If you meander over to the personnel page, you’ll see that the Datta lab has been joined by a peck of new postdocs (BTW, a peck apparently is equivalent to two gallons – who knew?). These include Greg Guichounts, who is joining us from David Cox’s lab at Harvard where he studied behavioral modulation of visual cortical responses (he has an amazing paper on the way – be on the lookout for it!); Dana Rubi Levy from Ofer Yizhar’s lab at the Weitzmann Institute, where she did this lovely work on social behaviors in mice; Angie Michaiel from Cris Niell’s lab at the University of Oregon, where she has been asking about the balance of top-down and bottom-up influences on visual responses (see here) and doing crazy, amazing things with mounting headgear on mice to understand how they sample sensory cues during naturalistic behavior (see here); and Caleb Weinreb from Alon Klein’s lab just upstairs from us, where he used his pure math background to infer cell states and dynamics through single cell sequencing techniques (here, here and here).

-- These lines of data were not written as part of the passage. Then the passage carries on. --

-- ==== Sys2Proof/Machine/ConfigSpace.lean ====
section
/-! DEFINITION. Configuration space of the functions that hosts see, and routing inside a virtual switch
(08_pcie_ports.md R221 to R227, R236). The header and capability registers have the layout of the PCI Express Base
Specification, which the manual names without stating it, at the offsets of R222 (log entry 16). -/

namespace Sys2Proof.Machine

/-! ### Registers of a function -/

/-- Number of a function in `State.pci`. -/
def Fn.num : Fn → Nat
  | .port p => p
  | .dmv v => 128 + v
  | .mgmt => 160
  | .internal v => 161 + v

/-- Whether a function is a switch function, with a Type 1 header. -/
def Fn.isSwitch : Fn → Bool
  | .port _ => true
  | .internal _ => true
  | _ => false

/-- Device ID (R4). -/
def Fn.deviceId : Fn → Nat
  | .mgmt => 0x2881
  | .dmv _ => 0x2882
  | _ => 0x2880

/-- Class Code: a PCI-to-PCI bridge; 0x08_8000 for the DMV and management functions (R302). -/
def Fn.classCode : Fn → Nat
  | .mgmt => 0x088000
  | .dmv _ => 0x088000
  | _ => 0x060400

/-- Whether a function is an external downstream port. -/
def State.isDown (s : State) : Fn → Bool
  | .port p => match s.port p with | some i => !i.scango && i.role == 1 | none => false
  | _ => false

/-- Key of PCPgg_SLOT_CFG_s of a port. -/
def State.slotKey (s : State) (p : Nat) : Nat := match s.port p with | some i => R.PCP_SLOT_CFG i.group i.inst | none => 0

/-- Whether a port has a slot (R237). -/
def State.hasSlot (s : State) (p : Nat) : Bool := s.flag (s.slotKey p) F.PCP_SLOT_CFG_SLOT_EN

/-- The slot power controller of a port's slot (R237). -/
def State.spcOf (s : State) (p : Nat) : Nat := s.fld (s.slotKey p) F.PCP_SLOT_CFG_SPC_IDX

/-- The switch-function capabilities of R222: byte offset, ID, and whether an upstream, an external downstream and an
internal downstream port has it. -/
def capTable : List (Nat × Nat × Bool × Bool × Bool) :=
  [(0x040, 0x01, true, true, true), (0x050, 0x05, false, true, false), (0x060, 0x10, true, true, true),
   (0x0A0, 0x0D, true, true, true), (0x100, 0x0001, true, true, true), (0x148, 0x000D, false, true, true),
   (0x158, 0x0018, true, false, false), (0x160, 0x001F, true, true, false), (0x170, 0x0019, true, true, false),
   (0x1A0, 0x0026, true, true, false), (0x1D0, 0x002A, true, true, false), (0x200, 0x0031, true, true, false),
   (0x240, 0x001E, true, true, false), (0x250, 0x001D, false, true, false), (0x290, 0x002E, true, false, false),
   (0x2A0, 0x0030, true, true, false), (0x340, 0x0025, true, true, false), (0x350, 0x0003, true, false, false),
   (0x360, 0x0027, true, true, false), (0x3A0, 0x000B, true, true, true)]

/-- The capabilities that the mask ROM gives a function, as offset and ID in rising order: those of R222, and for the other
functions those of R302 at offsets of the model's (log entry 16). -/
def State.romCaps (s : State) (f : Fn) : List (Nat × Nat) :=
  let pick := fun (has : Bool × Bool × Bool → Bool) => (capTable.filter fun c => has c.2.2).map fun c => (c.1, c.2.1)
  match f with
  | .internal _ => pick (·.2.2)
  | .port _ => if s.isDown f then pick (·.2.1) else pick (·.1)
  | .dmv _ => [(0x040, 0x01), (0x060, 0x10), (0x0B0, 0x11), (0x100, 0x0001), (0x150, 0x001B)]
  | .mgmt => [(0x040, 0x01), (0x060, 0x10), (0x100, 0x0001)]

/-- The next capability of the same chain after byte offset `off`; 0 at its end. Offset 0x34 stands for the pointer to the
first one. -/
def nextCap (l : List (Nat × Nat)) (off : Nat) : Nat :=
  ((l.find? fun d => off < d.1 && decide (off < 0x100) == decide (d.1 < 0x100)).map (·.1)).getD 0

/-- Place of the pointer to the next capability in the doubleword at an offset: 0x34, or a capability's header. -/
def nextFld (off : Nat) : Nat × Nat := if off = 0x34 then (0, 8) else if off < 0x100 then (8, 8) else (20, 12)

/-! ### The overlay of the image (R223) -/

/-- The overlay entries for a doubleword of a function, in the image's order. -/
def State.overlays (s : State) (f : Fn) (dw : Nat) : List Overlay :=
  let (cls, n) := match f with
    | .port p => if s.isDown f then (1, p) else (0, p)
    | .internal v => (2, v)
    | _ => (3, 0)
  s.cfg.overlay.filter fun o => o.cls == cls && (o.port == none || o.port == some n) && o.offset / 4 == dw

/-- Whether an overlay entry names a later capability of the chain, or its end, as the next one after `off`: those between
leave the chain. -/
def linkOk (l : List (Nat × Nat)) (off : Nat) (o : Overlay) : Option Nat :=
  let (lo, w) := nextFld off
  let n := bitsOf o.value lo w
  if o.offset / 4 ≠ off / 4 ∨ bitsOf o.mask lo w ≠ 2 ^ w - 1 then none
  else if nextCap l off ≠ 0 ∧ (n = 0 ∨ (n > nextCap l off ∧ l.any fun c => c.1 == n && decide (n < 0x100) == decide (off < 0x100)))
    then some n
  else none

/-- The capabilities of a function that the overlay leaves in its chain (R222, R223). -/
def State.caps (s : State) (f : Fn) : List (Nat × Nat) :=
  let l := s.romCaps f
  let cut := fun (off n x : Nat) => decide (off < x) && (n == 0 || decide (x < n)) && decide (x < 0x100) == decide (off < 0x100)
  if s.cfg.overlay == [] then l
  else ((0x34, 0) :: l).foldl (init := l) fun keep c =>
    (s.overlays f (c.1 / 4)).foldl (init := keep) fun keep o =>
      match linkOk l c.1 o with
      | some n => keep.filter fun d => !cut c.1 n d.1
      | none => keep

/-- Whether a doubleword lies in the header or in a capability of a function's chain: outside them configuration space
reads 0 and takes no writes (R222). -/
def State.inChain (s : State) (f : Fn) (dw : Nat) : Bool :=
  let at_ := fun l : List (Nat × Nat) => (l.filter fun c => c.1 ≤ 4 * dw).foldl (fun m c => max m c.1) 0
  let all := if f.isSwitch then capTable.map fun c => (c.1, c.2.1) else s.romCaps f
  dw < 0x10 || (at_ all != 0 && (s.caps f).any fun c => c.1 == at_ all)

/-- The header doubleword of the capability at an offset: its ID and the offset of the next one. -/
def State.capHeader (s : State) (f : Fn) (off : Nat) : Option Nat :=
  let l := s.caps f
  match l.find? fun c => c.1 == off with
  | none => none
  | some c =>
    let next := nextCap l c.1
    let slot := match f with | .port p => if s.isDown f ∧ s.flag (s.slotKey p) F.PCP_SLOT_CFG_SLOT_EN then 2 ^ 24 else 0 | _ => 0
    let more := if off = 0x40 then atBits 3 16 3
      else if off = 0x60 then atBits (match f with | .port _ => 1 | _ => 0) 31 1 ||| atBits 2 16 4 ||| atBits (if s.isDown f then 6 else match f with | .internal _ => 6 | .port _ => 5 | _ => 0) 20 4 ||| slot
      else if off = 0x50 then 2 ^ 23
      else if off = 0xB0 then atBits 2047 16 11
      else 0
    some (if off < 0x100 then c.2 ||| atBits next 8 8 ||| more
      else c.2 ||| atBits (if c.2 = 1 then 2 else 1) 16 4 ||| atBits next 20 12)

/-- Width and maximum rate code of a port; the internal downstream port and the functions behind it have a link of x1 at
2.5 GT/s (R222, R242). -/
def State.linkOf (s : State) (f : Fn) : Nat × Nat :=
  match f with
  | .port p => match s.port p with
    | some i => (i.lanes, s.fld (R.PCP_PORT_CFG i.group i.inst) F.PCP_PORT_CFG_MAX_RATE)
    | none => (1, 0)
  | _ => (1, 0)

/-- Whether a port has CLKREQ_N: it contains lane 0 of its lane group (R232). -/
def State.hasClkreq (s : State) (f : Fn) : Bool :=
  match f with | .port p => (match s.port p with | some i => i.inst == 0 | none => false) | _ => false

/-- The ball of a slot's attention button, at 2^36 + port in the image as its number + 1 (R237; log entry 16). -/
def State.buttonOf (s : State) (p : Nat) : Nat := (tget 0 s.cfg.img (2 ^ 36 + p)).toNat

/-- Slot Capabilities of R237 for a port with a slot: bit 0 attention button, 1 power controller, 5 surprise, 6 hot-plug
capable, 18 no command completed. -/
def State.slotCap (s : State) (p : Nat) : Nat := 0x00040062 + (if s.buttonOf p ≠ 0 then 1 else 0)

/-- What the image gives the Uncorrectable Internal Error bits of a DMV function: bit 0 mask, bit 1 severity (R566). -/
def State.imgAer (s : State) (v : Nat) : Nat := (tget 0 s.cfg.img (2 ^ 38 + v)).toNat % 4
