-- ==== Sys2Proof/Machine/Records.lean ====
section
/-! DEFINITION. What becomes of packets that cannot be delivered: write logging of host writes (R322 to R326),
posted-write failure records (R196 to R199, R321), answers built in a request's cells (R80, R84, R191), the resolution
of mirrored copies (R104, R105, R572) and the treatment of undeliverable packets by kind (R84). -/

namespace Sys2Proof.Machine

/-! ### AER (R199, R226, R241, R411, R566) -/

/-- Bit of an error in the uncorrectable or the correctable status, mask and severity registers (Base Specification). -/
def AerErr.bit : AerErr → Nat
  | .dataLink => 4 | .surpriseDown => 5 | .flowControl => 13 | .completerAbort => 15 | .unexpectedCpl => 16
  | .overflow => 17 | .malformed => 18 | .ecrc => 19 | .unsupported => 20 | .acs => 21 | .internal => 22
  | .badTlp => 6 | .badDllp => 7 | .replayRollover => 8 | .replayTimeout => 12 | .corrInternal => 14

/-- Whether an error is correctable. -/
def AerErr.corr : AerErr → Bool
  | .badTlp | .badDllp | .replayRollover | .replayTimeout | .corrInternal => true
  | _ => false

/-- Fmt and Type of a TLP header, and whether its address takes two doublewords (Base Specification). -/
def Hdr.fmtType (h : Hdr) : Nat :=
  let wide := if h.addr ≥ 2 ^ 32 then 0x20 else 0
  let route : Nat := match h.route with | .toRoot => 0 | .address => 1 | .id => 2 | .broadcast => 3 | .localRx => 4
  match h.kind with
  | .mrd => wide | .mrdlk => wide ||| 1 | .mwr => 0x40 ||| wide
  | .atomic => 0x4C ||| wide ||| h.subcode % 4
  | .io => if h.write then 0x42 else 0x02
  | .cfg => (if h.write then 0x44 else 0x04) ||| h.subcode % 2
  | .msg => 0x30 ||| route ||| (if h.len = 0 then 0 else 0x40)
  | .cpl => 0x0A | .cpld => 0x4A | .cpldlk => 0x4B

/-- The four doublewords of a TLP header as the header log holds them (Base Specification; log entry 16). -/
def Hdr.logDws (h : Hdr) : List Nat :=
  let d0 := atBits h.fmtType 24 8 ||| atBits (h.tag / 512) 23 1 ||| atBits h.tc 20 3 ||| atBits (h.tag / 256) 19 1
    ||| atBits (b2n h.ido) 18 1 ||| atBits (b2n h.poison) 14 1 ||| atBits (b2n h.ro) 13 1 ||| atBits h.len 0 10
  if h.kind.isCpl then
    [d0, atBits h.cplId 16 16 ||| atBits h.status 13 3 ||| atBits h.byteCnt 0 12, atBits h.reqId 16 16 ||| atBits h.tag 8 8 ||| atBits h.offset 0 7, 0]
  else
    let d1 := atBits h.reqId 16 16 ||| atBits h.tag 8 8
      ||| (if h.kind = .msg then atBits h.subcode 0 8 else atBits h.lbe 4 4 ||| atBits h.fbe 0 4)
    if h.kind = .cfg then [d0, d1, atBits h.addr 16 16 ||| atBits h.offset 2 10, 0]
    else if h.kind = .msg then [d0, d1, atBits h.addr 16 16, 0]
    else if h.addr ≥ 2 ^ 32 then [d0, d1, h.addr / 2 ^ 32 % 2 ^ 32, h.addr / 4 * 4 % 2 ^ 32]
    else [d0, d1, h.addr / 4 * 4, 0]

/-- The header log, the TLP prefix log and the First Error Pointer take an error's TLP; without one the log is zeros. -/
def State.logHeader (s : State) (f : Fn) (bit : Nat) (h : Option Hdr) : State :=
  let ds := match h with | some h => h.logDws | none => [0, 0, 0, 0]
  let pre := match h with | some h => (match h.pasid with | some p => some (0x91000000 ||| p % 2 ^ 20) | none => none) | none => none
  let s1 := (List.range 4).foldl (fun s k => s.setCfgDw f (0x47 + k) (ds.getD k 0)) s
  let s2 := s1.setCfgDw f 0x46 ((s1.cfgDw f 0x46 / 4096 * 4096) ||| bit ||| (if pre.isSome then 2 ^ 11 else 0))
  s2.setCfgDw f 0x4E (pre.getD 0)

/-- Logs an error under AER: its status bit, and unless masked its ERR_* message, by its severity; of uncorrectable errors
the first that stands keeps the header log (Base Specification). -/
def State.logAer (s : State) (f : Fn) (e : AerErr) (h : Option Hdr := none) : State :=
  let stands := bitAt (s.cfgDw f 0x41) (s.cfgBits f 0x46 0 5)
  let s1 := s.cfgOr f (if e.corr then 0x44 else 0x41) (2 ^ e.bit)
  if bitAt (s.cfgDw f (if e.corr then 0x45 else 0x42)) e.bit then s1
  else if e.corr then s1.aer f e 0x30 h
  else (if stands then s1 else s1.logHeader f e.bit h).aer f e (if bitAt (s.cfgDw f 0x43) e.bit then 0x33 else 0x31) h

/-! ### Listed registers -/

/-- The instances below `n` of a register at `base + step * i` that some epoch or the image lists, ascending. An
instance that nothing lists has its reset value, all zeros. -/
def State.listed (s : State) (base step n : Nat) : List Nat :=
  let pick := fun (t : Tbl Word) => t.filterMap fun e =>
    if base ≤ e.1 ∧ e.1 < base + step * n then some ((e.1 - base) / step) else none
  let all := pick s.cfg.regs ++ pick s.cfg.img ++ (match s.cfg.prev with | some p => pick p.regs | none => [])
  sortBy id all.eraseDups

/-! ### Write logging (R322 to R326) -/

/-- The READY context that a write matches, lowest first (R323). -/
def State.wlMatch (s : State) (v reqId : Nat) (pasid : Option Nat) (a : Nat) : Option Nat :=
  (s.listed (R.WLG_CTX_CFG 0) 0x20 1024).find? fun c =>
    let key := s.fld (R.WLG_CTX_CFG c) F.WLG_CTX_CFG_KEY
    let mask := s.fld (R.WLG_CTX_CFG c) F.WLG_CTX_CFG_MASK
    let base := s.fld (R.WLG_CTX_HOST c) F.WLG_CTX_HOST_HOST_BASE * 4096
    let hit := if s.flag (R.WLG_CTX_CFG c) F.WLG_CTX_CFG_KIND then
        (match pasid with | some p => (p ^^^ key) &&& mask == 0 | none => false)
      else ((reqId ^^^ key % 65536) &&& (mask % 65536)) == 0
    s.flag (R.WLG_CTX_STAT c) F.WLG_CTX_STAT_READY && s.fld (R.WLG_CTX_CFG c) F.WLG_CTX_CFG_VS == v && hit
      && base ≤ a && (a - base) / 4096 < s.fld (R.WLG_CTX_BMP c) F.WLG_CTX_BMP_PAGES

/-- The least recently used entry of a list of cache entries. -/
def lruEnt : List WlEnt → Option WlEnt
  | [] => none
  | x :: xs => match lruEnt xs with | none => some x | some y => if y.last < x.last then some y else some x
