/-- EGRESS_SEND_DONE at a port or link: the oldest packet it is sending has been read to its end (R71). A TLP leaves
whole on a PCI Express port; a Scango packet is at its end when its last byte stands in a flit. -/
def State.sendDone (s : State) (link : Nat) : State :=
  match s.xbc.sending.find? fun x => x.link == link with
  | none => s
  | some x =>
    let p := s.pkt x.pkt
    let packed := if s.isScango link then !(s.sglOf link).tx.any (fun t => t.pkt == x.pkt && t.dest == x.dest) else true
    -- cells written after the header left, checked as they are read (R87, R89)
    let late := (List.range p.ncells).drop x.chk
    let hit := !s.isScango link && ((List.range p.ncells).any fun k => k > 0 && s.upsets.contains (0xE6, 64 * link + k))
      || late.any fun k => (s.cellOf p k).dataBad
    if !p.whole ∨ !packed then s
    else if p.descPar ≠ 0 ∨ late.any (fun k => (s.cellOf p k).sideBad) then s.sideDiscard x.pkt
    else if hit then
      -- a check fails after the header has left: that of a later cell, or that at the egress port controller (R89)
      ((List.range p.ncells).foldl (fun s k => (s.takeUpset 0xE6 (64 * link + k)).2) (s.raise Flt.XBC_DATA_PARITY)).endDests
        x.pkt [x.dest]
    else
      let s1 : State := { s with xbc := { s.xbc with sending := s.xbc.sending.filter fun y => y ≠ x } }
      let s2 := if s1.isScango link then s1 else
          let h := (p.dest x.dest).hdr
          (((s1.emit (.tlp link h (s1.payload p))).ev 6 2 link p.tc).ev 6 3 link p.tc (ceilDiv h.size 4)).noteSent link h.size
      s2.sentWhole x.pkt x.dest link

/-- CT_STALL_TIMEOUT at an egress: the next cell of the packet it is sending has not been written within CT_STALL_MAX
(R75). Of a mirrored packet it ends the copy that this egress sends (R84). -/
def State.ctStall (s : State) (link : Nat) : State :=
  match s.xbc.sending.find? fun x => x.link == link && !(s.pkt x.pkt).whole with
  | none => s
  | some x =>
    if s.now - (s.pkt x.pkt).lastWr ≥ 1000 * s.fld R.XBC_CFG F.XBC_CFG_CT_STALL_MAX then
      s.endDests x.pkt [x.dest] else s

/-! ### The sweep (R83, R86, R136, R230) -/

/-- Discards aged heads of a queue in turn. -/
def State.sweepQueue (s : State) (q : Nat) : Nat → State
  | 0 => s
  | n + 1 =>
    match (s.queue q).mem with
    | [] => s
    | (i, d) :: _ => if s.aged (s.pkt i) then ((s.unq i d).ageOut i d).sweepQueue q n else s

/-- Discards aged requests of a port's non-posted hold buffer; in the safe state those of the management path (R86). -/
def State.sweepHold (s : State) (port : Nat) : State :=
  (s.pcpOf port).hold.foldl (init := s) fun s x =>
    if s.heldLive port x && s.aged (s.pkt x.1) then
      (s.setPcp port { s.pcpOf port with hold := (s.pcpOf port).hold.filter (· ≠ x) }).ageOut x.1 x.2
    else s

/-- Whether a sweep of a quadrant starts now: one starts at every multiple of SWEEP_US of device time (R83). -/
def State.sweepDue (s : State) (quad : Nat) : Bool :=
  s.now % (1000 * s.fld R.XBC_CFG F.XBC_CFG_SWEEP_US) == 0 && tfind s.xbc.swept quad != some s.now

/-- A sweep of a quadrant: the heads of its ports' queues, the held requests, and the requests whose lookup waits
(R83); in the safe state only those of the management path (R86). -/
def State.sweepQuad (s : State) (quad : Nat) : State :=
  let ports := (s.cfg.ports.map (·.1)).filter fun p => s.quadrant p == quad
  let qs := (s.tmg.queues.map (·.1)).filter fun q =>
    if q < 32768 then !s.safe && ports.contains (q / 256) else ports.contains (q - 32768)
  let s1 := qs.foldl (fun s q => s.sweepQueue q ((s.queue q).mem.length)) s
  let s2 := ports.foldl State.sweepHold s1
  s2.xbc.stalled.foldl (init := s2) fun s i =>
    let p := s.pkt i
    let here : Bool := match p.ingress with | .port q => ports.contains q | _ => quad == 0
    if here ∧ s.hasPkt i ∧ s.aged p ∧ (!s.safe ∨ s.mgmtPath p) then
      match p.relD with
      | [] => (s.unstall i).ageOut i 8
      | ds => ds.foldl (fun s n => if s.hasPkt i then s.ageOut i (n % 8) else s) ((s.unstall i).setPkt { (s.unstall i).pkt i with relD := [] })
    else s

/-- AGE_SWEEP of a quadrant. -/
def State.ageSweep (s : State) (quad : Nat) : State :=
  if s.sweepDue quad then (({ s with xbc := { s.xbc with swept := tput s.xbc.swept quad s.now } } : State)).sweepQuad quad else s

/-! ### The snapshot (R172) -/

/-- The snapshot of R172 for a queue. -/
def State.snapshot (s : State) (q : Nat) (clr : Bool) : State :=
  let valid := s.qValid q
  let h := if valid then tget [] s.tmg.hist q else []
  let s1 := (List.range 16).foldl (init := s) fun s k =>
    (s.setFld (R.TMG_SNAP_DEPTH k) F.TMG_SNAP_DEPTH_BIN (h.getD k 0)).setFld (R.TMG_SNAP_DELAY k)
      F.TMG_SNAP_DELAY_BIN (h.getD (16 + k) 0)
  let y := s.queue q
  let w := atBits (b2n valid) 63 1 ||| atBits (b2n (s.onWheel q)) 62 1
    ||| atBits (b2n (s.eligibleNow (q / 256) q)) 61 1
    ||| atBits ((BitVec.ofInt 18 y.deficit).toNat) 21 18 ||| atBits (s.depth q) 0 21
  let s2 := s1.setRaw R.TMG_SNAP_Q (BitVec.ofNat 64 w)
  if clr ∧ valid then { s2 with tmg := { s2.tmg with hist := tput s2.tmg.hist q [] } } else s2
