/-- Issues a request of a slice (R308, R311, R312). -/
def State.issueReq (s : State) (i : Nat) (r : SReq) : State :=
  let v := s.sliceVs i
  let x := s.slice i
  match r with
  | .rd d second off a n =>
    let part := 256 + d.parts
    let d' := { d with parts := d.parts + 1, rd := if second then d.rd else d.rd + n, rd2 := if second then d.rd2 + n else d.rd2 }
    let o : Origin := .slice i d.id part
    let h := spanHdr .mrd a n d.tc (s.dmvId v) (s.slicePasid i)
    let local_ : Bool := match s.routeAddr v none a with | .port _ => true | _ => false
    let rd : SRead := {
      desc := d.id, part := part, second := second, off := off, len := n,
      deadline := if local_ then (s.cplTmo v).map (s.now + ·) else none }
    let s1 := (s.setSlice i { x with reads := x.reads ++ [rd] }).setDesc i d'
    if local_ then
      let tag := (s.freeTag true v (s.tagSpace v)).getD 0
      let s2 : State := { s1 with brg := { s1.brg with loc := tput s1.brg.loc (v * 16384 + tag) { origin := o } } }
      s2.slicePkt i d.tc { h with tag := tag } o []
    else s1.slicePkt i d.tc h o []
  | .wr d off a bs =>
    let d' := { d with wr := off + bs.length, data := d.data.filter fun e => off + bs.length < e.1 + e.2.length }
    ((s.setDesc i d').slicePkt i d.tc (spanHdr .mwr a bs.length d.tc (s.dmvId v) (s.slicePasid i))
      (.slice i d.id (writePart off)) (spanPayload a bs)).count (R.DMV_CNT 7) bs.length |>.ev 9 2 i d.tc bs.length

/-- SLICE_ISSUE. -/
def State.doSliceIssue (s : State) : State :=
  let all := (s.dmv.slices.map (·.1)).filter fun i => (s.sliceNext i).isSome
  match all with
  | [] => s
  | _ =>
    match s.sliceTurn all (70 * (all.length + 2)) with
    | some (i, r, s1) => s1.issueReq i r
    | none => s

/-- A COPY or FILL whose writes have all passed the ingress lookup is finished (R314). -/
def State.finishWrites (s : State) : State :=
  s.dmv.slices.foldl (init := s) fun s e =>
    (s.slice e.1).descs.foldl (init := s) fun s d =>
      if d.started ∧ d.fin.isNone ∧ (d.op = 1 ∨ d.op = 2) ∧ d.wr ≥ d.length
          ∧ !(s.sliceStalled e.1).any (fun w => w.1 == d.id) then s.finDesc e.1 d stSuccess else s

/-! ### Completions (R315, R316) -/

/-- A COMPARE that has found a difference issues no more, and ends with MISCOMPARE when its last read has completed (R311,
R314). -/
def State.missDesc (s : State) (i : Nat) (d : SDesc) : State :=
  if (s.slice i).reads.any fun r => r.desc == d.id then s.setDesc i d else s.finDesc i d 0x10

/-- Uses the data that has arrived in order: CHECKSUM sums it, COMPARE compares it (R311). -/
def State.useData (s : State) (i : Nat) (d : SDesc) : Nat → State
  | 0 => s.setDesc i d
  | n + 1 =>
    let k1 := gather d.data 1 d.wr 4096
    if d.op = 5 then
      if k1 = [] then
        if d.wr ≥ d.length then s.finDesc i { d with result := d.crc ^^^ 0xFFFFFFFF } stSuccess else s.setDesc i d
      else s.useData i { d with
        crc := k1.foldl crc32cByte d.crc, wr := d.wr + k1.length
        data := d.data.filter fun e => d.wr + k1.length < e.1 + e.2.length } n
    else if d.op = 3 then
      let k2 := gather d.data2 1 d.wr 4096
      let m := min k1.length k2.length
      if m = 0 then (if d.wr ≥ d.length then s.finDesc i d stSuccess else s.setDesc i d)
      else
        let same := ((k1.zip k2).takeWhile fun q => q.1 == q.2).length
        if same < m then s.missDesc i { d with result := d.wr + same, wr := d.wr + same, miss := true, data := [], data2 := [] }
        else s.useData i { d with
          wr := d.wr + m
          data := d.data.filter (fun e => d.wr + m < e.1 + e.2.length)
          data2 := d.data2.filter (fun e => d.wr + m < e.1 + e.2.length) } n
    else s.setDesc i d

/-- DETAIL of a failed read (R191, R315): UR and RRS are seen as UR, all others as CA; 16 marks poisoned data. -/
def readDetail (status : Nat) : Nat := if status = 16 then 4 else if status = 1 ∨ status = 2 then 1 else 2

Our lab has become increasingly interested in how the brain uses the intersection of sensation and action to build models of the world and to make accurate predictions during naturalistic, unrestrained behavior – all of these new folks will be working on new projects in the lab that approach brain function from this perspective. Welcome to all!
And already, congratulations are in order – Caleb won a Jane Coffin Childs fellowship and Dana won a Human Frontiers Science Program Fellowship (and, to keep the party going, Jeff Markowitz recently won a Burroughs Wellcome career award)! Congrats all around – we can’t wait to figure out a way to have a socially-distanced get-together to celebrate everyone’s good fortune!
UPDATE – Greg’s super-cool paper about head movement and representations in V1 is now out here.